The Molecule base image is not guaranteed to ship `nft`. The role installs the
`nftables` package as its first firewall task, so by the time `verify` runs the `nft -c`
syntax check, `nft` is present (installed during `converge`).
## Open dependencies / notes
- **NetBird/ADR-016 unbuilt** — see the mgmt-interface knob above; full `wt0`-only
lockdown lands when NetBird does.
- The safe-apply orchestration (steps 25) has **no Level-1 coverage** by design; it is
integration-tested at Level 2. Called out so the gap is explicit.
## Scope summary
**Built here:** `firewall_catalog`/`firewall_zones` schema; `firewall_rules.py` resolver
+ pytest; `nftables.conf.j2` (default-deny input, mgmt plane, permissive egress, drop-in
`include` hook); safe-apply-with-rollback tasks; Molecule render/syntax scenario;
`base` role scaffolding (README, meta, defaults, handlers).

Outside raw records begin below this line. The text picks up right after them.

-- ==== Sys2Proof/Machine/Boundary.lean ====
section
/-! DEFINITION. The instruction boundary: reset, interrupt acceptance and the instruction fetch (60_exceptions.md R335 to R339,
70_reset_and_hazards.md R361, 20_memory.md R58). -/

namespace Sys2Proof.Machine

/-- The requests raised at a boundary join the pending ones; a position `INT_SOURCES` does not have names no source, and a
request already pending stays one request (R338). -/
def addRequests (sources : Nat) (pending : List Nat) : List Nat → List Nat
  | [] => pending
  | k :: rest => addRequests sources (if k < sources ∧ k ∉ pending then pending ++ [k] else pending) rest

/-- A request of this source is acceptable: maskable only when I = 0 and its level exceeds IPL (R336). -/
def acceptable (src : IntSource) (p : PS) : Bool :=
  !src.maskable || (!p.i && decide (p.ipl.toNat < src.level.toNat))

/-- `a` goes before `b`: the higher level, and at one level the non-maskable one (R335). -/
def goesBefore (a b : IntSource) : Bool :=
  decide (b.level.toNat < a.level.toNat) || (a.level == b.level && !a.maskable && b.maskable)

/-- The position and record of the request accepted among the sources from position `k` on: the first that none goes before
(R335). -/
def chooseFrom (pending : List Nat) (p : PS) : Nat → List IntSource → Option (Nat × IntSource)
  | _, [] => none
  | k, src :: rest =>
    let later := chooseFrom pending p (k + 1) rest
    if k ∈ pending ∧ acceptable src p = true then
      match later with
      | none => some (k, src)
      | some (j, other) => if goesBefore other src then some (j, other) else some (k, src)
    else later

/-- The request accepted at this boundary, none where no pending request is acceptable (R335, R336). -/
def State.accepted (s : State) : Option (Nat × IntSource) := chooseFrom s.pending s.ps 0 s.cfg.intSources

/-- A hardware request is accepted: the entry sequence with the address of the next instruction; the request is cleared
(R337, R338). -/
def State.acceptRequest (s : State) (k : Nat) (src : IntSource) : Res State :=
  (s.setPending (s.pending.filter (· ≠ k))).enterInterrupt none s.pcAddr src.vector (some src.level)

/-- Memory that holds the given bytes, the first entry of an address in force, and nothing else. -/
def Memory.holding : List (Addr × Byte) → Memory
  | [] => Memory.empty
  | (a, v) :: rest => (Memory.holding rest).set a v

/-- Memory after reset: unchanged where `RESET_STATE` does not say otherwise (R360). -/
def State.resetMemory (s : State) : Memory :=
  match s.cfg.resetState.memory with
  | none => s.mem
  | some bytes => Memory.holding bytes

/-- Every row of `RESET_STATE` but PC (R360); nothing is saved (R361). -/
def State.withResetState (s : State) : State :=
  let r := s.cfg.resetState
  { s with a := r.a, b := r.b, x := r.x, y := r.y, sp := r.sp, dpr := r.dpr, pg := r.pg, dt := r.dt, ps := r.ps, run := r.run,
           pending := addRequests s.cfg.intSources.length [] r.pending, mem := s.resetMemory }

/-- The reset sequence: `RESET_STATE`, whose PC is by default what `RESET_VECTOR` holds then (R360, R361). DESIGN CHOICE (log
34): a vector outside bank 0 is read where it lies. -/
def State.resetSequence (s : State) : Res State :=
  match s.cfg.resetState.pc with
  | some t => .ok (s.withResetState.setPc t)
  | none => do
    let t ← s.withResetState.readWord s.cfg.resetVector
    pure (s.withResetState.setPc t)

/-- Up to `n` bytes from `a` on: those before the first that cannot be read, and why that one cannot (R58, R72). -/
def State.fetchFrom (s : State) : Nat → Addr → List Byte × Option Refusal
  | 0, _ => ([], none)
  | n + 1, a =>
    match s.readByte a with
    | .error e => ([], some e)
    | .ok v => (v :: (s.fetchFrom n (a + 1)).1, (s.fetchFrom n (a + 1)).2)

/-- What the fetch at PG:PC gives. -/
inductive Fetched where
  | instr (i : Instr)
  | fault (f : Fault)
  | refused (r : Refusal)
deriving DecidableEq, Repr

/-- The instruction at PG:PC, decoded under the flags m and x of PS (R58, R71, R72); an unassigned code is a fault (R79). -/
def State.fetch (s : State) : Fetched :=
  let bytes := s.fetchFrom maxLength s.pcAddr
  match decode s.ps.m s.ps.x bytes.1 with
  | .ok i _ => .instr i
  | .bad (.code1 c) => .fault (.undefinedCode c)
  | .bad (.code2 c) => .fault (.undefinedCodeB c)
  | .bad (.code3 c) => .fault (.undefinedCode89 c)
  | .bad .truncated => .refused (bytes.2.getD (.absentAddress s.pcAddr))

/-- What happens at an instruction boundary. -/
inductive Boundary where
  /-- Reset is applied: it wins over everything (R335, R361). -/
  | reset (s : State)
  /-- A request is accepted. -/
  | interrupt (s : State) (k : Nat) (src : IntSource)
  /-- The CPU is stopped or waiting and nothing wakes it (R345, R346). -/
  | asleep (s : State)
  /-- The next instruction is fetched. -/
  | instruction (s : State)
deriving DecidableEq, Repr

/-- The state with the nearest input consumed and its requests pending (R338). -/
def State.atBoundary (s : State) : State :=
  match s.inputs with
  | [] => s
  | now :: later =>
    { s with inputs := later, pending := addRequests s.cfg.intSources.length s.pending now.requests }

/-- Reset is applied at this boundary. -/
def State.resetNow (s : State) : Bool :=
  match s.inputs with
  | [] => false
  | now :: _ => now.reset

/-- The boundary: reset first, then an acceptable request, then the next instruction (R335, R339). -/
def State.boundary (s : State) : Boundary :=
  let t := s.atBoundary
  if s.resetNow then .reset t
  else
    match t.accepted with
    | some (k, src) => .interrupt t k src
    | none => if t.run = .running then .instruction t else .asleep t

/-- The cycles of an instruction are counted in its next state (R372). -/
def Result.counting (n : Nat) : Result → Result
  | .next t => .next { t with cycles := t.cycles + n }
  | .fault f => .fault f
  | .refused r => .refused r

/-- Store bytes at consecutive addresses, whatever `MEM_MAP` says: how the user of the model places a program (R360). -/
def Memory.place (m : Memory) (a : Addr) : List Byte → Memory
  | [] => m
  | v :: rest => Memory.place (m.set a v) (a + 1) rest

end Sys2Proof.Machine
end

**Deferred:** Docker `iptables:false` + container forward/NAT (→ `docker_host` spec, via
the drop-in hook); OPNsense rendering from the same catalog (→ OPNsense-as-code spec);
drift-detection check (ADR-020); all other `base` concerns.
## Related
ADR-020 (firewall strategy), ADR-002 (security baseline), ADR-004 (Docker model —
`iptables:false`, one service = one role), ADR-007 (VLANs/subnets), ADR-008 (testing
levels), ADR-016 (NetBird mesh — SSH on `wt0`), ADR-019 (`firewall` tag).